▸ **WORK REQUIRED**
Among the records that follow, set down only the lines from the one containing "let l := s.dmaLength d" to the one containing "else (r.done, min", both included, exactly.

### DATASET EXCERPTS ###

-- ==== Sys2Proof/Machine/DmaOps.lean ====
section
/-! DEFINITION. The operations of a DMA channel (chapter 13): descriptor fields and checks, beats, and what a dropped or
lost descriptor leaves. -/

namespace Sys2Proof.Machine

/-! ### Power domains of memory (table CLK-3) -/

/-- The domain of a bank. -/
def bankDomain (i : Nat) : Nat := if i < 144 then i + 2 else 1

/-- The domains that a range of memory touches. -/
def rangeDomains (a n : Nat) : List Nat :=
  if n = 0 then []
  else if inHbm a then
    if a / 4096 = (a + n - 1) / 4096 then [146 + a / 4096 % 2] else [146, 147]
  else if inBanks a then
    (List.range (bankAt (a + n - 1) - bankAt a + 1)).map (fun i => bankDomain (bankAt a + i))
  else []

/-! ### Descriptor fields (table DMA-1) -/

def dOp (d : W256) : Nat := bitsOf d 3 0
def dSwap (d : W256) : Nat := bitsOf d 5 4
def dHalf (d : W256) : Bool := bitOf d 6
def dFull (d : W256) : Bool := bitOf d 7
def dTokEn (d : W256) : Bool := bitOf d 8
def dSreg (d : W256) : Nat := bitsOf d 15 10
def dDreg (d : W256) : Nat := bitsOf d 21 16
def dLen (d : W256) : Nat := bitsOf d 63 32
def dSrc (d : W256) : Nat := bitsOf d 111 64
def dPattern (d : W256) : Nat := bitsOf d 127 64
def dDst (d : W256) : Nat := bitsOf d 175 128
def dTag (d : W256) : Nat := bitsOf d 191 176
def dToken (d : W256) : W64 := d.extractLsb' 192 64

/-- The unit of a swap mode in bytes (R360). -/
def dUnit (d : W256) : Nat := if dSwap d = 0 then 1 else if dSwap d = 1 then 2 else 4

/-- A DMA channel. -/
def State.dc (s : State) (n : Nat) : DmaChan := Tab.getD s.dma n {}

/-- The state with a channel changed. -/
def State.setDc (s : State) (n : Nat) (c : DmaChan) : State := { s with dma := Tab.set s.dma n c }

/-- Whether a PCMD that reaches a channel is queued: `OWNER` is 0 and `EN` is 1 (R354). -/
def State.dmaTakes (s : State) (n : Nat) : Bool := !s.flag F.DMA_CFG_OWNER n 0 && s.flag F.DMA_CFG_EN n 0

/-- The descriptors in a channel's queue and the running one. -/
def State.dmaQueued (s : State) (n : Nat) : Nat := (s.dc n).queue.length + b2n (s.dc n).run.isSome

/-- The descriptors a channel holds, the running one included, with those that a PCMD has brought; a PCMD that it does not queue
is none of them (R354). -/
def State.dmaHeld (s : State) (n : Nat) : Nat :=
  (if s.dmaTakes n then (s.queue 14 n 0).length else 0) + s.dmaQueued n

/-! ### Start (R358) -/

/-- Step 1: the format of a descriptor (table DMA-1) and the permissions of its regions (R357). -/
def State.dmaFormatOk (s : State) (d : W256) : Bool :=
  (dOp d == 1 || dOp d == 2) && (dOp d == 1 || dSwap d == 0) && !bitOf d 9 && bitsOf d 31 22 == 0 &&
    dLen d != 0 && dLen d % dUnit d == 0 && (dOp d == 2 || bitsOf d 127 112 == 0) &&
    (if dTokEn d then tokenDestOk (dToken d) else dToken d == 0) &&
    (dOp d == 2 || s.flag F.DMA_RGN_CFG_RD 0 (dSreg d)) && s.flag F.DMA_RGN_CFG_WR 0 (dDreg d)

/-- The bytes from an address to the end of a region, 0 outside it. -/
def State.regionRoom (s : State) (r a : Nat) : Nat :=
  let base := s.fget F.DMA_RGN_BASE_BASE 0 r * 0x10000
  let last := s.fget F.DMA_RGN_END_END 0 r * 0x10000
  if base ≤ a ∧ a < last then last - a else 0

/-- Step 2: the length to move, a multiple of the swap unit (R360). -/
def State.dmaLength (s : State) (d : W256) : Nat :=
  let room := min (dLen d) (s.regionRoom (dDreg d) (dDst d))
  let l := if dOp d = 1 then min room (s.regionRoom (dSreg d) (dSrc d)) else room
  l - l % dUnit d

/-- The lowest address of a range that is neither HBM nor a bank, if any. -/
def firstOutside (a n : Nat) : Option Nat :=
  if inHbm a then (if a + n ≤ 0x000800000000 then none else some 0x000800000000)
  else if inBanks a then (if a + n ≤ 0x001010000000 then none else some 0x001010000000)
  else some a

/-- Step 3: the address that fails, the source range of a copy first. -/
def dmaOutside (d : W256) (l : Nat) : Option Nat :=
  ((if dOp d = 1 then firstOutside (dSrc d) l else none)).or (firstOutside (dDst d) l)

/-- Step 4: a copy whose ranges overlap with the destination above the source runs in descending order (R359). -/
def dmaDown (d : W256) (l : Nat) : Bool :=
  dOp d == 1 && decide (dSrc d < dDst d ∧ dDst d < dSrc d + l)

/-- A descriptor starts: the four steps in order; the first that fails fixes its status with no byte moved. -/
def State.dmaStart (s : State) (n : Nat) (d : W256) : State :=
  let c := s.dc n
  let run (l : Nat) (down : Bool) (st : Option Nat) : DmaChan :=
    { c with queue := c.queue.tail, run := some { desc := d, len := l, down := down, status := st }, down := down, done := 0 }
  if !s.dmaFormatOk d then s.setDc n (run 0 false (some 2))
  else
    let l := s.dmaLength d
    if l = 0 then s.setDc n (run 0 false (some 24))
    else match dmaOutside d l with
      | some a => (s.setDc n (run 0 false (some 25))).accessError (Src.dma n) a 2
      | none => s.setDc n (run l (dmaDown d l) none)

/-! ### Beats (R360 to R362) -/

/-- The first index and the count of bytes of the next beat: one destination write, confined to one word. -/
def DmaRun.beat (r : DmaRun) : Nat × Nat :=
  if r.down then
    let e := r.len - r.done
    let c := min e ((dDst r.desc + e - 1) % 32 + 1)
    (e - c, c)
  else (r.done, min (r.len - r.done) (32 - (dDst r.desc + r.done) % 32))

/-- The source address of destination byte k (R360). -/
def dmaSrcOf (d : W256) (k : Nat) : Nat := dSrc d + (k ^^^ dSwap d)

/-- Read the words of source bytes that are not saved, each once; the first that fails gives the status, 9 for poison
and 25 for an address error. -/
def State.dmaReadWords (s : State) (req : Nat) : List Nat → Tab Nat W256 → (Nat ⊕ Tab Nat W256) × State
  | [], acc => (.inr acc, s)
  | w :: t, acc =>
    let (r, s) := s.memRead req w
    match r with
    | .ok d => State.dmaReadWords s req t (Tab.set acc w d)
    | .poison _ => (.inl 9, s)
    | .addrErr => (.inl 25, s)

/-- The bytes of a beat, or the status that the read of its source ends in. -/
def State.dmaData (s : State) (n : Nat) (r : DmaRun) (i c : Nat) : (Nat ⊕ List Byte) × State :=
  if dOp r.desc = 2 then
    (.inr ((List.range c).map (fun k => BitVec.ofNat 8 (dPattern r.desc / 256 ^ ((dDst r.desc + i + k) % 8)))), s)
  else
    let addrs := (List.range c).map (fun k => dmaSrcOf r.desc (i + k))
    if addrs.any (fun a => Tab.find? a r.saved == some none) then (.inl 9, s)
    else
      let words := ((addrs.filter (fun a => (Tab.find? a r.saved).isNone)).map (fun a => a / 32 * 32)).eraseDups
      match s.dmaReadWords (Src.dma n) words [] with
      | (.inl st, s) => (.inl st, s)
      | (.inr ws, s) =>
        (.inr (addrs.map (fun a => match Tab.find? a r.saved with
          | some (some b) => b
          | _ => BitVec.ofNat 8 ((Tab.getD ws (a / 32 * 32) 0).toNat / 256 ^ (a % 32)))), s)

/-- A byte of memory as it stands, `none` where its word is poisoned or uncorrectable. -/
def State.peekByte (s : State) (a : Nat) : Option Byte :=
  match decodeWord (readCode s.mem (a / 32 * 32)) with
  | .clean d => some (BitVec.ofNat 8 (d.toNat / 256 ^ (a % 32)))
  | .corrected d _ _ => some (BitVec.ofNat 8 (d.toNat / 256 ^ (a % 32)))
  | _ => none

/-- The source bytes that a beat overwrites and that the swap group it shares with the next beat still needs (R359). -/
def State.dmaSave (s : State) (r : DmaRun) (i c : Nat) : Tab Nat (Option Byte) :=
  if dOp r.desc = 1 ∧ dSwap r.desc ≠ 0 then
    let edge := if r.down then i else i + c
    let group := (List.range 4).map (fun j => edge / 4 * 4 + j)
    let later := group.filter (fun k => if r.down then k < i else i + c ≤ k ∧ k < r.len)
    let w := (dDst r.desc + i) / 32 * 32
    ((later.map (dmaSrcOf r.desc)).filter (fun a => a / 32 * 32 == w)).map
      (fun a => (a, match Tab.find? a r.saved with | some b => b | none => s.peekByte a))
  else []

/-- One beat's reads and write: the status that stops the descriptor, if any, the saved bytes and the bytes of the beat. -/
def State.dmaMove (s : State) (n : Nat) (r : DmaRun) : (Option Nat × Tab Nat (Option Byte) × List Byte) × State :=
  let (i, c) := r.beat
  let keep := s.dmaSave r i c
  match s.dmaData n r i c with
  | (.inl st, s) => ((some st, keep, []), s)
  | (.inr bytes, s) =>
    let a := dDst r.desc + i
    let w := a / 32 * 32
    let (res, s) := s.memWriteMask (Src.dma n) w (rangeMask w a c) (rangeData w a bytes)
    match res with
    | .ok => ((none, keep, bytes), s)
    | .poison _ => ((some 9, keep, bytes), s)
    | .addrErr => ((some 25, keep, bytes), s)

/-- The status of a descriptor that has moved all its L bytes (R358). -/
def DmaRun.finalStatus (r : DmaRun) : Nat := if r.len < dLen r.desc then 24 else 0

/-- One beat of a channel: `DONE` counts it, dma-half is posted when it is reached (R363), and the descriptor's status is
known once it has failed or moved everything. -/
def State.dmaBeat (s : State) (n : Nat) (r : DmaRun) : State :=
  match s.dmaMove n r with
  | ((some st, keep, _), s) =>
    s.setDc n { s.dc n with run := some { r with status := some st, saved := keep } }
  | ((none, keep, bytes), s) =>
    let done := r.done + r.beat.2
    let half := dHalf r.desc && !r.halfSent && decide (ceilDiv (dLen r.desc) 2 ≤ done)
    let r' : DmaRun := { r with
      done := done, halfSent := r.halfSent || half, saved := keep, moved := r.moved ++ bytes
      status := if done = r.len then some r.finalStatus else none }
    let s := s.setDc n { s.dc n with run := some r', done := done }
    if half then s.post (Src.dma n) 0x0E01 [.u 2 (dTag r.desc), .u 4 done] else s

/-- A beat that was issued writes its destination, with no event of its own. -/
def State.dmaSettle (s : State) (n i : Nat) (b : List Byte) (r : DmaRun) : State :=
  let a := dDst r.desc + i
  let w := a / 32 * 32
  match memUnit w with
  | none => s
  | some u =>
    if inIstore w || s.bootLocked (Src.dma n) u then s
    else
      let m := rangeMask w a b.length
      if m = 0xFFFFFFFF#32 then { s with mem := writeCode s.mem w (encodeWord (rangeData w a b)) }
      else match decodeWord (readCode s.mem w) with
        | .clean d => { s with mem := writeCode s.mem w (encodeWord ((d &&& ~~~(byteMask m)) ||| (rangeData w a b &&& byteMask m))) }
        | .corrected d _ _ =>
          { s with mem := writeCode s.mem w (encodeWord ((d &&& ~~~(byteMask m)) ||| (rangeData w a b &&& byteMask m))) }
        | _ => s

/-- The bytes of a beat as memory stands, with no event; none where one of them is poisoned. -/
def State.dmaPeek (s : State) (r : DmaRun) (i c : Nat) : Option (List Byte) :=
  (List.range c).mapM (fun k =>
    if dOp r.desc = 2 then some (BitVec.ofNat 8 (dPattern r.desc / 256 ^ ((dDst r.desc + i + k) % 8)))
    else
      let a := dmaSrcOf r.desc (i + k)
      match Tab.find? a r.saved with
      | some b => b
      | none => s.peekByte a)

/-- The beats of a descriptor that is dropped or lost: each of its remaining words holds its old or its transferred contents
(R365, R366), which a free value decides; the words after one that it could not read or write stay as they were. -/
def State.dmaLeft (n : Nat) : Nat → DmaRun → State → State
  | 0, _, s => s
  | f + 1, r, s =>
    if r.status.isSome ∨ r.len ≤ r.done then s
    else
      let (i, c) := r.beat
      let keep := s.dmaSave r i c
      let r' : DmaRun := { r with done := r.done + c }
      let goes := (s.free 1).getLsbD 0
      let s := s.drawn
      if goes then
        match s.dmaPeek r i c with
        | some b => State.dmaLeft n f { r' with saved := keep } (s.dmaSettle n i b r)
        | none => s
      else State.dmaLeft n f r' s

/-- What a channel's running descriptor leaves when it is dropped or lost; a paused one has no beat outstanding (R364). -/
def State.dmaLeave (s : State) (n : Nat) (r : DmaRun) : State :=
  if (s.dc n).paused then s else State.dmaLeft n (r.len - r.done) r s

/-! ### Completion (R355, R356) -/

/-- The completion token's value (R356). -/
def dmaTokenValue (d : W256) (st done : Nat) : W64 :=
  BitVec.ofNat 64 (st + dOp d * 2 ^ 8 + dTag d * 2 ^ 16 + done % 2 ^ 32 * 2 ^ 32)

/-- Send a descriptor's completion token, when it asks for one at a legal destination. -/
def State.dmaToken (s : State) (n : Nat) (d : W256) (st done : Nat) : State :=
  if dTokEn d ∧ tokenDestOk (dToken d) then s.sendToken (Src.dma n) (dToken d) (dmaTokenValue d st done) else s

/-- The last descriptor's status, and `ERR` for one that is not 0. -/
def State.dmaStatus (s : State) (n st : Nat) : State :=
  let s := s.fset F.DMA_STAT_STATUS n 0 st
  if st = 0 then s else s.fset F.DMA_STAT_ERR n 0 1

/-- A descriptor completes with a status: `DMA_COUNT`, its event (R363) and its token. -/
def State.dmaComplete (s : State) (n : Nat) (r : DmaRun) (st : Nat) : State :=
  let s := s.setDc n { s.dc n with run := none, paused := false, down := r.down, done := r.done }
  let s := (s.dmaStatus n st).fset F.DMA_COUNT_COUNT n 0 ((s.fget F.DMA_COUNT_COUNT n 0 + 1) % 2 ^ 32)
  let s :=
    if st = 0 then (if dFull r.desc then s.post (Src.dma n) 0x0E02 [.u 2 (dTag r.desc), .u 4 (dLen r.desc)] else s)
    else s.post (Src.dma n) 0x0E00 [.u 1 st, .u 2 (dTag r.desc), .u 4 r.done]
  let s := s.chkBlock 5 n ⟨BitVec.ofNat 64 (dDst r.desc), r.moved, st != 0⟩
  s.dmaToken n r.desc st r.done

/-- A running descriptor is lost with a domain (R365): status 26, `DONE` as acknowledged. -/
def State.dmaLost (s : State) (n : Nat) : State :=
  match (s.dc n).run with
  | some r => (s.dmaLeave n r).dmaComplete n r 26
  | none => s

/-- Everything a channel holds is dropped at once (R366); `DMA_STAT.DESC` stays that of the last descriptor. -/
def State.dmaDrop (s : State) (n : Nat) : State :=
  let held := s.dmaHeld n
  let s := match (s.dc n).run with
    | some r => s.dmaLeave n r
    | none => s
  let s := if s.dmaTakes n then s.setQueue 14 n 0 [] else s
  let s := s.setDc n { down := (s.dc n).down }
  let s := (s.fset F.DMA_CFG_EN n 0 0).fset F.DMA_COUNT_COUNT n 0 0
  s.post (Src.dma n) 0x0E03 [.u 1 held]

/-- Whether a running descriptor's ranges touch a domain. -/
def DmaRun.touches (r : DmaRun) (d : Nat) : Bool :=
  (rangeDomains (dDst r.desc) r.len).contains d || (dOp r.desc == 1 && (rangeDomains (dSrc r.desc) r.len).contains d)

/-- The domains that a running descriptor's ranges touch. -/
def DmaRun.domains (r : DmaRun) : List Nat :=
  rangeDomains (dDst r.desc) r.len ++ (if dOp r.desc = 1 then rangeDomains (dSrc r.desc) r.len else [])

end Sys2Proof.Machine
end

###

▸ **TASK OUTPUT**
    let l := s.dmaLength d
    if l = 0 then s.setDc n (run 0 false (some 24))
    else match dmaOutside d l with
      | some a => (s.setDc n (run 0 false (some 25))).accessError (Src.dma n) a 2
      | none => s.setDc n (run l (dmaDown d l) none)

/-! ### Beats (R360 to R362) -/

/-- The first index and the count of bytes of the next beat: one destination write, confined to one word. -/
def DmaRun.beat (r : DmaRun) : Nat × Nat :=
  if r.down then
    let e := r.len - r.done
    let c := min e ((dDst r.desc + e - 1) % 32 + 1)
    (e - c, c)
  else (r.done, min (r.len - r.done) (32 - (dDst r.desc + r.done) % 32))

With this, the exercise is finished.